Alors que le programme de ses funérailles n’a pas encore été officiellement arrêté, une large frange de l’opinion de la capitale de la RD Congo aurait souhaité que le deuil de « Ya Tshitshi » commence aussitôt que sa mort a été annoncée le 1er février 2017. Mais une autre question fait aussi débat. Comment immortaliser l’ancien Premier ministre et ex-futur président du Conseil national de suivi de l’Accord du 31 décembre dernier ?

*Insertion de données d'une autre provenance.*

-- ==== Sys2Proof/Safety.lean ====
section
/-! DEFINITION. The terms claims are stated in: a legal state, what two states have in common, and the instructions
whose operands the spec gives a meaning. -/

namespace Sys2Proof.Machine

/-- A state at an instruction boundary as the rules allow it: memory in its canonical form, `pc` at most 257 (R21),
`psize` even and at most 256 (R23), `phase` not Executing (R26). -/
structure State.Legal (s : State) : Prop where
  mem_wf : Memory.wf s.mem
  pc_le : s.pc.toNat ≤ 257
  psize_le : s.psize.toNat ≤ 256
  psize_even : s.psize.toNat % 2 = 0
  phase_ne : s.phase ≠ .executing

/-- Register `i` holds a byte (R12, tag clear). -/
def State.holdsByte (s : State) (i : RegIdx) : Prop := ∃ b, s.x i = .byte b

/-- Register `i` holds a byte of two decimal digits (R122). -/
def State.holdsDecimal (s : State) (i : RegIdx) : Prop := ∃ b, s.x i = .byte b ∧ isDecimal b = true

/-- No register is `Opaque`. -/
def State.allBytes (s : State) : Prop := ∀ i, s.holdsByte i

/-- The operands on which the spec gives the instruction an effect: bytes where it reads a byte (U4), decimal digits
where ADD_FLOAT reads them (U3). -/
def OperandsDefined (i : Instr) (s : State) : Prop :=
  match i with
  | .store r _ => s.holdsByte r
  | .add _ x y => s.holdsByte x ∧ s.holdsByte y
  | .addFloat _ x y => s.holdsDecimal x ∧ s.holdsDecimal y
  | .jumpeq r _ => s.holdsByte r ∧ s.holdsByte 0
  | .load _ _ | .loadImm _ _ | .move _ _ | .halt => True
  | .unknown0 | .unknown7 | .unknown8 | .unknown9 | .unknownA | .unknownD | .unknownE | .unknownF => True

/-- Every register holds the same cell. -/
def SameRegs (s t : State) : Prop := ∀ i, t.x i = s.x i

/-- Every register but `r` holds the same cell. -/
def SameRegsBut (r : RegIdx) (s t : State) : Prop := ∀ i, i ≠ r → t.x i = s.x i

/-- Every byte of memory reads the same. -/
def SameMem (s t : State) : Prop := ∀ a, t.byteAt a = s.byteAt a

/-- Every byte of memory but the one at `a` reads the same. -/
def SameMemBut (a : Nat) (s t : State) : Prop := ∀ b, b ≠ a → t.byteAt b = s.byteAt b

/-- `ir` and `psize`, which no instruction writes (R22, R23), are the same. -/
def SameIrBound (s t : State) : Prop := t.ir = s.ir ∧ t.psize = s.psize

/-- What an instruction that returns continue and does not jump leaves alone besides registers and memory: `pc` (the
end of the step adds 2), `phase`, `ir`, `psize`, the reports. -/
def SameControl (s t : State) : Prop :=
  t.pc = s.pc ∧ t.phase = s.phase ∧ SameIrBound s t ∧ t.reports = s.reports

/-- Two register cells are the same but for the data bits of an `Opaque` cell (R12, U5). -/
def AgreeCell (c d : RegCell) : Prop := c = d ∨ ∃ b b', c = .opaqueText b ∧ d = .opaqueText b'

/-- Two states are the same but for the data bits of `Opaque` cells. -/
def AgreeButOpaqueBits (s t : State) : Prop := (∀ i, AgreeCell (s.x i) (t.x i)) ∧ { t with regs := s.regs } = s

/-- A step is safe when it answers a next state. -/
def SafeStep (s : State) : Prop := ∃ t, step s = .next t

/-- The word the next fetch reads: the byte at `pc` high, the byte at `pc + 1` low (R46, R81). -/
def State.fetchedWord (s : State) : IWord := wordOfBytes (s.byteAt s.pc.toNat) (s.byteAt (s.pc.toNat + 1))

/-- The instruction the next step executes. -/
def State.nextInstr (s : State) : Instr := decode s.fetchedWord

/-- The bounds reports of the next fetch, first byte first (R168): at a reachable `pc` none but the one at 255. -/
def State.fetchReports (s : State) : List ReportEvent :=
  (if s.pc.toNat < Config.memSize then [] else [.boundsFault .mem .read s.pc.toNat])
    ++ (if s.pc.toNat + 1 < Config.memSize then [] else [.boundsFault .mem .read (s.pc.toNat + 1)])

/-- What execute reports: HALT its message, an unknown opcode its fault, the others nothing (R168, R178). -/
def execReports (i : Instr) (word : IWord) : List ReportEvent :=
  if i = .halt then [.haltMessage] else if i.isUnknown then [.unknownOpcode word] else []

end Sys2Proof.Machine
end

Houleux débats, jeudi 2 février avant-midi sur la place Victoire parmi les « parlementaires debout », ainsi qu’on appelle les partisans de l’Udps qui discutent politique à longueur de journée aux lieux de ventes des journaux. Tout est parti d’un ballon d’essai lancé par un chargeur (se dit des jeunes gens qui convient des passagers à monter dans tel ou tel taxi ou minibus) qui a désigné comme par enchantement le boulevard Triomphal du nom d’Etienne Tshisekedi. C’en est suffi pour susciter une vive polémique. Sept fois Premier ministre, ancien PDG de l’ex-Air Zaïre, ambassadeur, etc., Tshisekedi n’a pas pour autant réussi à imprimer son nom sur une bâtisse ou une artère de Kinshasa. Alors que André Kimbuta, le gouverneur de la ville-capitale de la RD Congo depuis seulement 2006, a baptisé de son nom un boulevard dans la Tshangu et une voie secondaire dans la commune de la Gombe, lâche un passager.
«A Kintambo, l’ancien Premier ministre Mobutu, Lunda Bululu, a réussi à faire accoller son nom au pont jeté sur la rivière Makelele », rappelle à demi-mot cet agent de circulation routière. «Celui qui nous a ouvert les yeux, ne mériterait pas mieux?», lance-t-il, ému, en s’éloignant. Pour ce jeune coiffeur, qui a mis en berne son drapelet planté au coin de son petit salon de coiffure, « Tshisekedi vaut autant que l’indépendance … surtout que cette indépendance a encore un arrière-goût de colonialisme », estime-t-il. Avant de poursuivre, « Pour moi, le boulevard du 30 juin devrait être débaptisé Ya Tshisthi». Et la discussion attire davantage des debaters : quelle grande infrastructure de la capitale débaptiser au nom d’Etienne Tshisekedi wa Mulumba ? Pour bon nombre de personnes, une voie routière serait appropriée. Et l’ex-avenue du 24 novembre devenue Libération au lendemain de l’avènement de l’AFDL retient l’assentiment de beaucoup. « C’est pour rappeler toute sa lutte contre la dictature de Mobutu et la négation de la démocratie que nous vivons», tranche ce médecin. Et son voisin de soutenir que l’aéroport international de N’djili serait approprié pour porter le nom du «père de la démocratie» ; selon lui, d’autant plus que N’djili n’est qu’une rivière. Tout un débat.